DIRECTIONS
Wherever the line with "def later (t" sits in the listing below, transcribe from it up to and including the line with "is running. -/", exactly, and leave the remaining lines out.

___ DATASET EXTRACT ___

-- ==== Sys2Proof/Machine/Time.lean ====
section
/-! DEFINITION. Station times and timers: the fixed durations of the part, the comparison of station times modulo 2^32,
and what starting, stopping and running out do to a timer (00 section 4.3, R147). -/

namespace Sys2Proof.Machine

/-- Microseconds in one millisecond of station time: R147's 10 000 cycles of the 10 MHz clock. -/
def microsPerMs : Nat := 1000

/-- The length of an epoch in milliseconds (R3). -/
def epochMs : Nat := 100

/-- The bus-free time in microseconds (R39). -/
def busFreeMicros : Nat := 50

/-- The limit of a hold in microseconds (R44). -/
def holdLimitMicros : Nat := 2000

/-- The longest recompute in microseconds (R96). -/
def recomputeLimitMicros : Nat := 500

/-- The microseconds that RSTN must be high for a warm reset to end (R157). -/
def resetQuietMicros : Nat := 100

/-- The width of the strobes MREQ and MCAN in microseconds (R133). -/
def strobeMicros : Nat := 1

/-- The microseconds for which the class, target and mode lines are set before MREQ rises (R133). -/
def setUpMicros : Nat := 1

/-- The least time in milliseconds between the end of a HEALTH and the next HEALTH (R54). -/
def healthGapMs : Nat := 20

/-- The answer limit of a FORCED move, in milliseconds (R136). -/
def forcedLimitMs : Nat := 10

/-- The cancel limit in milliseconds (R138). -/
def cancelLimitMs : Nat := 10

/-- The CONFIG_WAIT time in milliseconds (R152). -/
def configWaitMs : Nat := 2000

/-- The station time `ms` milliseconds after `t`, wrapping (R147). -/
def later (t : Time) (ms : Nat) : Time := t + BitVec.ofNat 32 ms

/-- Whether station time `now` has reached `due`: their difference modulo 2^32 is less than 2^31 (R135, R147). -/
def reached (now due : Time) : Bool := decide ((now - due).toNat < 2 ^ 31)

/-- Whether station time `a` is strictly earlier than `b`, compared modulo 2^32 (R129). -/
def earlier (a b : Time) : Bool := decide (a ≠ b) && reached b a

/-- Whether the instant `due` has come at the instant `now`: the whole milliseconds are compared as station times, and
the microseconds within one (00 section 4.3, R147). -/
def ranOut (now due : Instant) : Bool :=
  reached now.time due.time && (decide (now.time ≠ due.time) || decide (due.micros ≤ now.micros))

/-- A timer started, or restarted, at `now` with a duration in milliseconds (00 section 4.3); it runs out at the
microsecond at which the duration has passed. -/
def startTimer (now : Instant) (ms : Nat) : Timer := .running { now with time := later now.time ms }

/-- A timer that runs in whole milliseconds of station time, started or restarted at `now`: the hello timer counts them
(R12), and a revert timer and the timers of a peer run from a station time that the record holds (R28, R83;
notes/assumptions/32.md). -/
def startCounted (now : Time) (ms : Nat) : Timer := .running { time := later now ms, micros := 0 }

/-- Whether a timer is running. -/
def Timer.isRunning (t : Timer) : Bool :=
  match t with
  | .running _ => true
  | _ => false

/-- Whether a timer is running and its duration has run out at `now`. -/
def Timer.isDue (t : Timer) (now : Instant) : Bool :=
  match t with
  | .running due => ranOut now due
  | _ => false

/-- What the entry to HOLD makes of a timer: it stops (R159). -/
def Timer.halt (t : Timer) : Timer :=
  match t with
  | .running _ => .stopped
  | _ => t

end Sys2Proof.Machine
end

___

SOLVED PROBLEM
def later (t : Time) (ms : Nat) : Time := t + BitVec.ofNat 32 ms

/-- Whether station time `now` has reached `due`: their difference modulo 2^32 is less than 2^31 (R135, R147). -/
def reached (now due : Time) : Bool := decide ((now - due).toNat < 2 ^ 31)

/-- Whether station time `a` is strictly earlier than `b`, compared modulo 2^32 (R129). -/
def earlier (a b : Time) : Bool := decide (a ≠ b) && reached b a

/-- Whether the instant `due` has come at the instant `now`: the whole milliseconds are compared as station times, and
the microseconds within one (00 section 4.3, R147). -/
def ranOut (now due : Instant) : Bool :=
  reached now.time due.time && (decide (now.time ≠ due.time) || decide (due.micros ≤ now.micros))

/-- A timer started, or restarted, at `now` with a duration in milliseconds (00 section 4.3); it runs out at the
microsecond at which the duration has passed. -/
def startTimer (now : Instant) (ms : Nat) : Timer := .running { now with time := later now.time ms }

/-- A timer that runs in whole milliseconds of station time, started or restarted at `now`: the hello timer counts them
(R12), and a revert timer and the timers of a peer run from a station time that the record holds (R28, R83;
notes/assumptions/32.md). -/
def startCounted (now : Time) (ms : Nat) : Timer := .running { time := later now ms, micros := 0 }

/-- Whether a timer is running. -/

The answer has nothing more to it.